# vidzcollector [dot] com



## webei (22 Dezember 2008)

Ich bin gerade bei einer Qualitätskontrolle von Partnerseiten wieder mal fündig geworden. Einer der Kollegen schickt seine Besucher doch tatsächlich hier hin:

1) vidzcollector [dot] com
2) qulclipz.com [dot] com

Es handelt sich dabei um raffiniert gestaltete gefälschte Tubeseiten. Diese Seiten versuchen mittels lästiger Popups zum Herunterladen einer Setup.exe zu animieren. Ein Scan der setup.exe hat folgendes Ergebnis gebracht:

Virustotal.

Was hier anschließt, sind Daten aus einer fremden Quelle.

/-- What a replay step does (R254, R255, R260). -/
inductive ReplayKind where
  | normal | ligatureSame | ligatureRelay
  deriving DecidableEq, Repr

/-- What the partition's registers report of a committed step (R97, R100). -/
structure Measure where
  span     : Nat
  req      : Nat           -- broad requests
  refused  : Nat
  clean    : Bool          -- no device of the block refused a request (R92)
  slackOf  : Tbl Int       -- slack by plan index
  minSlack : Int
  worst    : Nat           -- logical core with the least slack
  deriving DecidableEq, Repr

/-- A held step and the replay that recovers it (R254, R258). -/
structure Hold where
  age      : Nat           -- boundaries since B0
  paired   : Bool          -- the pair was PAIRED at B0: the buddy computes (R259)
  stepNo   : Nat
  slots    : List Nat      -- slots of Q; none once Q has committed and units remain to be classified (R260)
  items    : List Item     -- the items of Q that S staged, held until they are replaced (R250, R254)
  suspect  : Option Suspect
  fault    : Option ProgFault
  kind     : ReplayKind
  /-- implicated units whose same-hardware computation failed a check in the replay -/
  sameFails : List FaultUnit
  /-- the other-hardware computation failed a check in the replay -/
  otherFail : Bool
  /-- the same program fault recurred (R146) -/
  faultAgain : Option ProgFault
  measure  : Option Measure       -- of the step, where it counts as committed only with its replay
  /-- the hardware that the failing checks of the step implicated: each is computed twice (R255) -/
  units    : List FaultUnit
  provers  : List (FaultUnit × Nat)   -- prover or substitute of each in the replay (R255)
  tried    : List Nat      -- those of earlier replays of the step (R260)
  /-- failing checks of other units in a replay: classified in a later one (R260) -/
  later    : List Suspect
  deriving DecidableEq, Repr

/-- What a device's status message says of a step (R87). -/
structure Status where
  position : Nat           -- block position of the sender
  ready    : Bool
  stepNo   : Nat
  holds    : List Nat      -- slots held suspect (R19)
  holdAll  : Bool
  lost     : Bool          -- its pair is LOST (R320)
  paired   : Bool          -- its pair is PAIRED (R316)
  canSwitch : Bool         -- its arrays hold the rolling edition (R293)
  refused  : Tbl Nat       -- its refused broad requests by token position of the step (R90)
  deriving DecidableEq, Repr

/-- A decision of the entry device (R87). -/
structure Decision where
  commit  : Bool
  stepNo  : Nat
  holds   : List Nat
  holdAll : Bool
  adopt   : Bool           -- ADOPT (R320)
  switch_ : Bool           -- the rolling edition takes effect (R293)
  paired  : Bool           -- the step is a paired one (R316)
  refused : Bool           -- a device of the block refused a broad request (R92)
  deriving DecidableEq, Repr

/-- The record of a scratch page (R144): last writer, its epoch, readers of the epoch. -/
structure PageRec where
  writer : Option (Nat × Nat)
  readers : List (Nat × Nat)
  deriving DecidableEq, Repr

/-- A projection of the plan's table (R128). -/
structure Proj where
  id   : Nat
  nIn  : Nat
  nOut : Nat
  deriving DecidableEq, Repr

/-- What a plan index runs (R129). -/
structure CoreMap where
  role  : Nat
  slot  : Nat
  tiles : List Nat
  deriving DecidableEq, Repr

/-- A chain-mode receipt of a core as bound: its tag, its list's address, its count, its contributors as plan index and
array, and the chain order under the mapping in force (R109, R178). -/
structure Chain where
  pindex : Nat
  tag    : Nat
  addr   : Nat
  count  : Nat
  offs   : List (Nat × Nat)
  order  : List ChainTerm
  deriving DecidableEq, Repr

/-- A loaded plan as bound (R131, R132). -/
structure Plan where
  jobId    : Nat
  entry    : Bool
  edition  : Nat
  ttid     : Nat
  ncore    : Nat
  startAt  : Nat
  hbmKib   : Nat
  roles    : List (List W64)       -- instruction stores by role (R130)
  cores    : List CoreMap          -- by plan index, below NCORE
  lcores   : List Nat              -- logical cores by plan index, all the owned ones (R131)
  projs    : List Proj
  chains   : List Chain
  digest   : BitVec 256
  deriving DecidableEq, Repr

/-- The partner's held step as it was forwarded (R259): list, special registers, grants, payloads. -/
structure Insert where
  list     : List ListMsg
  special  : List (Nat × List W32)
  grants   : List (Nat × List Bool)
  payloads : List Payload
  deriving DecidableEq, Repr

/-- A job of a partition (chapter 4): its step, its decision, its policy and its blotter. -/
structure Job where
  stepNo    : Nat
  started   : Bool
  inStep    : Bool
  openStroke : Nat         -- number of the boundary that opened the step
  dueAt     : Nat          -- time of the status point at which the step is first due, in reference periods (R97)
  span      : Nat          -- boundaries passed since the step began, or restarted, without a COMMIT (R93)
  total     : Nat          -- boundaries passed since the step began; a restart goes on counting (R100)
  stretched : Bool         -- the step was stretched (R91, R92)
  partialPol : Bool        -- effective policy of the step is PARTIAL
  auto      : Bool
  refuseAll : Bool         -- every broad request is refused (restarted step, R93)
  abandoned : Bool         -- the step was abandoned once
  strRun    : Nat
  strCnt    : Nat
  cleanRun  : Nat
  lastSpan  : Nat
  halted    : Bool
  haltCause : Nat
  resumeReq : Bool
  unloading : Bool
  broadReq  : Nat
  broadRefused : Nat
  lastBroadReq : Nat
  lastBroadRefused : Nat
  refusedAt : Tbl Nat      -- refused requests of the step by token position of the step
  minSlack  : Int
  worstLcore : Nat
  slackOf   : Tbl Int      -- slack of each plan index in the last committed step
  reqList   : List ListEntry
  items     : List Item
  suspects  : List Suspect
  fault     : Option ProgFault
  hold      : Option Hold
  replaying : Bool
  barEpoch  : Nat
  pageRecs  : Tbl PageRec
  statuses  : List Status
  decision  : Option Decision
  statusSent : Option Status
  ordersDue : Bool         -- the last boundary committed a step: orders apply at this window (R225)
  payloads  : List Payload   -- Avgon payloads received in the step (R250)
  payloadsLeft : List Payload  -- those that a replay has not been given yet (R254, R259)
  freeRunHold : Bool
  numHold   : Bool
  /-- every device of the block is known to have loaded the job (R135) -/
  joined    : Bool
  heard     : List Nat     -- block positions heard of since the load, on the entry device
  listFixed : Bool
  returned  : Option (Bool × List Item)   -- what the buddy's inserted replay gave back (R259)
  inserted  : Option Insert  -- the partner's replay to be inserted at the next boundary (R259)
  inserting : Bool         -- the step that runs is the partner's (R259)
  guests    : List (Nat × Nat × Nat)  -- its requests: the partner's slot, the slot that holds the mirror meanwhile, its pages
  switchDue : Bool         -- the decision applied last switches the edition (R293)
  peersDue  : Bool         -- the other devices of the block have not all completed the job's reset (R343)
  broken    : Bool         -- its requests were adopted: no further step (R320)
  block     : List Nat     -- coordinates of the block's devices by position; this device's position is `pos`
  pos       : Nat
  deriving DecidableEq, Repr


/-! ### Weights (chapter 11) -/

/-- An image slot of a partition (R276): the image as bytes, and what the loader read of its header. -/
structure Image where
  edition  : Nat
  digest   : BitVec 256
  ntile    : Nat
  length   : Nat
  codeOff  : Nat
  /-- tile t: partition core index and array (R275) -/
  dir      : List (Nat × Nat)
  bytes    : List Host.Cell
  lost     : List Nat      -- tiles that cannot be read (R277)
  deriving DecidableEq, Repr

/-- Why an array is programmed (R280): which pool it uses and what follows. -/
inductive ProgWhy where
  | takeover | migration | offline | erase | rolling | verify | shadow | refresh
  deriving DecidableEq, Repr

/-- A queued or running programming (R279, R280). -/
structure Prog where
  pcore : Nat
  array : Nat
  why   : ProgWhy
  part  : Nat
  tile  : Nat              -- 0xFFFFFFFF: erase
  fromNext : Bool          -- codes from NEXT, otherwise from CURRENT
  tries : Nat
  repair : Bool            -- the slot it holds once started
  started : Bool
  shadowOf : Option Nat    -- array key it shadows (R287)
  out   : Bool             -- its array has left array service for it (R279)
  dueNo : Nat              -- order in which a refresh fell due (R280)
  deriving DecidableEq, Repr

/-- An edition change of a partition (R290, R292). -/
inductive Change where
  | none
  | offline
  | rollPending (at_ : Nat)
  | rolling
  deriving DecidableEq, Repr

/-- A version of a trim adapter (R67): int4 rows of A (element (k, i) at k * nIn + i) and of B (element (j, k) at j * rank + k) with their
fp32 scales. Rank 0 is none. -/
structure TrimVer where
  rank  : Nat
  nIn   : Nat
  nOut  : Nat
  a     : List Int
  alpha : List W32
  b     : List Int
  beta  : List W32
  deriving DecidableEq, Repr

MD5: b544d7e3b61c010f4b201aa419117cc4 New Malware.fa Trojan-Downloader:W32/Agent.IMD Win32/TrojanDownloader.Zlob.CXU

Die betreffenden Domänen sind alle bei internet [dot] bs registriert. Da die Verteilung von Malware regelmäßig eine Verletzung des Registration Agreements, da es hier um unerlaubte Handlungen geht. 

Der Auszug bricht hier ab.